To have humble beginnings is to be patronised these days.  Humble is not a fashionable word.  It’s a genuine quality sadly lacking in this look at me world.  For sure there has always been something slimy and calculating about its meaning ever since Dicken’s character of Uriah Heep in David Copperfield traded it as his obsequious catchphrase.  It could be due a renaissance as Victorian values of deserving/undeserving poor rear their ugly head again.  Charles Dickens transported to this age would no doubt recognise the debate even as he struggled with the rate of progress.

But that’s language for you: words and debate once solidified, established or thought overcome are suddenly up for grabs again.  In the realm of copy London agencies and humble are about as likely in the same sentence as Easter and a good lyric.  It’s all purported to be about tone of voice – TOV to the abbreviated.  In truth it is mostly about tone rather than any character or genuine voice – which tends to be the abbreviated in this relationship.  Humanity is somewhat excluded in this sometime bland grandstanding act of corporate representation.  Fiscal relations tend to blur the edges of what makes us special.  It’s not just buns who suffer.
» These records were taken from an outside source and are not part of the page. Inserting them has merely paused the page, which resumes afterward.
-- ==== Sys2Proof/Machine/Run.lean ====
section
/-! DEFINITION. The instruction at the PC, the landed run after a commit, and underruns with their DIVERT commit (R112, R123,
R126, R129). -/

namespace Sys2Proof.Machine

/-- The state an outcome answers, or s itself. -/
def nextOr (s : State) : Host.Outcome State Fault Refusal → State
  | .next t => t
  | _ => s

/-- s with one instruction word taken on tile t, whatever its opcode. -/
def State.runWord (s : State) (t : Tile) (word : Word72) : State :=
  let ops := BitVec.ofNat 66 word.toNat
  nextOr s (match fieldOf word.toNat 66 6 with
    | 0x00 => execNop t ops s
    | 0x01 => execHalt t ops s
    | 0x02 => execPlay t ops s
    | 0x03 => execPlayn t ops s
    | 0x04 => execLoop t ops s
    | 0x05 => execEndloop t ops s
    | 0x06 => execCall t ops s
    | 0x07 => execRet t ops s
    | 0x08 => execJump t ops s
    | 0x09 => execArm t ops s
    | 0x0A => execDisarm t ops s
    | 0x0B => execWait t ops s
    | 0x0C => execSync t ops s
    | 0x0D => execSetts t ops s
    | 0x0E => execSetf t ops s
    | 0x0F => execSetph t ops s
    | 0x10 => execRamp t ops s
    | 0x11 => execMark t ops s
    | 0x12 => execStream t ops s
    | 0x13 => execSwitch t ops s
    | 0x14 => execSignal t ops s
    | 0x15 => execCount t ops s
    | _ => execUserOpcode t word s)

/-- The command that stands for one instruction word of tile t. -/
def wordInstr (t : Tile) (word : Word72) : Instr :=
  let ops := BitVec.ofNat 66 word.toNat
  match fieldOf word.toNat 66 6 with
  | 0x00 => .nop t ops
  | 0x01 => .halt t ops
  | 0x02 => .play t ops
  | 0x03 => .playn t ops
  | 0x04 => .loop t ops
  | 0x05 => .endloop t ops
  | 0x06 => .call t ops
  | 0x07 => .ret t ops
  | 0x08 => .jump t ops
  | 0x09 => .arm t ops
  | 0x0A => .disarm t ops
  | 0x0B => .wait t ops
  | 0x0C => .sync t ops
  | 0x0D => .setts t ops
  | 0x0E => .setf t ops
  | 0x0F => .setph t ops
  | 0x10 => .ramp t ops
  | 0x11 => .mark t ops
  | 0x12 => .stream t ops
  | 0x13 => .switch t ops
  | 0x14 => .signal t ops
  | 0x15 => .count t ops
  | _ => .userOpcode t word

/-- The word at the PC of the context that runs on tile t; while a user routine is in progress, the word before it. -/
def State.wordAtPc (s : State) (t : Nat) : Option Word72 :=
  match (s.tile t).running with
  | none => none
  | some c =>
    let pc := (s.ctx c).pc
    some (if (s.tile t).micro.upc.isSome then s.readWord pc.sid pc.prev.off else s.readWord pc.sid pc.off)

/-- Whether the next instruction of tile t takes effect by now (R57). -/
def State.instrDue (s : State) (t : Nat) : Bool :=
  (s.tile t).running.isSome && (s.tile t).diverting.isNone &&
  (match s.itemEnd t with
   | some p => decide (posCycle p ≤ s.now)
   | none => false)

/-- LANDED_RUN_START (R112): at c + D the landed run begins, at the target or at the resume point of the context that now
runs. -/
def execLandedRunStart (t : Tile) (s : State) : Host.Outcome State Fault Refusal :=
  .next (match (s.tile t).running, (s.tile t).item with
    | some c, .dead u _ => if s.now < u then s else s.enter t c (u * Config.fine)
    | _, _ => s)

/-- Whether slot i of tile t was filled by cycle n. -/
def State.filledBy (s : State) (t i n : Nat) : Bool :=
  match mfind (s.tile t).slots i with
  | some y => (match y.filled with
    | some f => decide (f ≤ n)
    | none => false)
  | none => false

/-- s with the instructions that share the effect cycle of the next one taken, up to n of them: a look ahead. -/
def State.lookAhead (s : State) (t : Tile) : Nat → State
  | 0 => s
  | n + 1 =>
    if s.instrDue t && (s.tile t).micro.upc.isNone then
      match s.wordAtPc t with
      | some w =>
        -- a SWITCH or a timed item ends the look ahead, and a HALT that takes effect leaves no context running
        let op := fieldOf w.toNat 66 6
        if op = 0x12 then s.runWord t w
        else if timedOp op || decide (op = 0x13) then s
        else (s.runWord t w).lookAhead t n
      | none => s
    else s

/-- The DIVERT underrun that the first block of the STREAM next on tile t is about to make at its due cycle, with the slot
that its handler took when the STREAM was resolved; none where there is none, or where it is handled otherwise (R126). -/
def State.firstDivert (s : State) (t : Tile) : Option Divert :=
  match (s.tile t).running with
  | none => none
  | some c =>
    if s.upol c ≠ 2 || !s.instrDue t then none
    else
      let a := s.lookAhead t 4096
      match a.underrunAt t, (a.tile t).divert, (a.tile t).running with
      | some (e, pos, _), some i, some c' =>
        let due := posCycle pos
        if c' = c ∧ (s.tile t).heldDue ≠ some due ∧ s.filledBy t i (due - Config.L) = true then some ⟨e, due, i⟩ else none
      | _, _, _ => none

/-- UNDERRUN (R123 to R126): the block due was not complete at its decision cycle. HOLD and REPEAT act from the due cycle;
DIVERT waits for its commit, and acts as HOLD where the handler's slot was not landed at due − L. -/
def execUnderrun (t : Tile) (s : State) : Host.Outcome State Fault Refusal :=
  .next (match (s.tile t).running, s.underrunAt t with
    | some c, some (e, pos, sid) =>
      let due := posCycle pos
      if s.now < due ∨ (s.tile t).diverting.isSome then s
      else if s.upol c ≠ 2 then s.underrunPlain t c e sid pos (s.upol c)
      else if (s.tile t).heldDue = some due then
        -- counted and logged already, in the commit's row
        (s.setTile t { s.tile t with heldDue := none }).holdBlock t false
      else match (s.tile t).divert with
        | some i =>
          if s.filledBy t i (due - Config.L) then s.setTile t { s.tile t with diverting := some ⟨e, due, i⟩ }
          else s.underrunPlain t c e sid pos 0
        | none => s.underrunPlain t c e sid pos 0
    | some _, none =>
      (match s.firstDivert t with
       | some d =>
         if d.due ≤ s.now ∧ (s.tile t).diverting.isNone then s.setTile t { s.tile t with diverting := some d } else s
       | none => s)
    | none, _ => s)

/-- The action of the event that commits on tile t at cycle n, if one does (R108, R126). -/
def State.eventAt (s : State) (t n : Nat) : Option ArmAct :=
  match s.winner t ((s.tile t).catches.filter (fun k => decide (k.at_ = n))) with
  | some k => some ((s.ctx k.c).arm k.k).act
  | none => none

/-- s with a DIVERT underrun made: counted and logged, and committed as a CALL to CTX_DIVERT with RESUME 0 (R126); with a
full call stack the context faults, and both entries are written (R393). -/
def State.divertNow (s : State) (t c : Nat) (d : Divert) : State :=
  let s0 := (s.underrunLog t c d.e d.due 0x13).monMark (0x220 + 4 * t)
  let s1 := s0.setTile t { s0.tile t with heldDue := some d.due }
  if 16 ≤ (s1.ctx c).calls.length then
    (s1.logWrite ⟨s1.tsAt d.due, d.e, t, 1, true, c, 0x07⟩).faultCtx t c .callOvf .range
  else s1.commitCallTo t c d.due false (s1.divertTo c).1 (s1.divertTo c).2 (some d.slot)

/-- DIVERT_COMMIT (R126, R129): at the due cycle the underrun commits, unless an event commits in that cycle: then it is
counted and logged, and where the event abandons nothing the block is handled as under HOLD. -/
def execDivertCommit (t : Tile) (s : State) : Host.Outcome State Fault Refusal :=
  .next (match (s.tile t).running, (s.tile t).diverting with
    | some c, some d =>
      if s.now < d.due then s
      else
        let s0 := s.setTile t { s.tile t with diverting := none }
        match s.eventAt t d.due with
        | none => s0.divertNow t c d
        | some .count =>
          let s1 := s0.underrunLog t c d.e d.due 0x11
          (match s1.underrunAt t with
           | some _ => s1.holdBlock t false
           | none => s1.setTile t { s1.tile t with heldDue := some d.due })
        | some _ =>
          let s1 := s0.underrunLog t c d.e d.due 0x11
          s1.setTile t { s1.tile t with heldDue := some d.due }
    | _, _ => s)

end Sys2Proof.Machine
end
"Special delivery for Mr Ricci!"

“Special delivery for Mr Ricci!”

Old friend missing in actionsqualid – as in squalid deal, squalid little man; hope this isn’t a squalid piece?  Squalid – say it three times – extend the syllables and you feel like you need to go for a wash.  But as GITM has raised before – it is all in a name…  Take Barclay’s Rich Ricci – which as a moniker is both apt and an example of truth being stranger than fiction.  You couldn’t make it up… then perhaps you wouldn’t want to.  He sounds like Daddy Warbuck’s long lost cousin in Annie: delivering distinctly on message that – “the sun will most definitely not be out for you or your kind tomorrow or any time soon in the current political climate little girl.”  And that’s not because it’s Easter.  Someone’s got to pay for other’s mistakes.  Not Rich – he is set to make a big time share bonus from the Budget.  This is on top of the extraordinary fortune he ‘earns’ in his job at Barclays Capital.  He was recently photographed with a fistful of crisp currency in a Canary Wharf newsagent buying other’s (life) chances at a huge Euromillions jackpot.  A squalid act or the instinct of a natural gambler and the secret of his success?  In all the talk about the fight against pornography and obesity what about the obesity of monetary greed and the booming pornography of poverty?

That’s enough or I’ll be cited for stirring insurrection.  Not a chance when a self-immolating moan is what passes for debate.  The Easter Rising might have some significance to Irish readers or keen history devotees but not the English: a minor altercation in the aisles of B&Q – or a quick slump with their shoes up on a leather sofa in DFS when the assistant’s not looking – is as far and fractious as it goes at Easter.  Still… mustn’t grumble.

It’s time to raise me up from my lowly perch and cleanse my system of all the effects of those Cadbury’s Creme Eggs… I’m off to get a Croydon face lift and I’ve got a builder coming round to relay my pelvic floor just in case I get the HD porn call.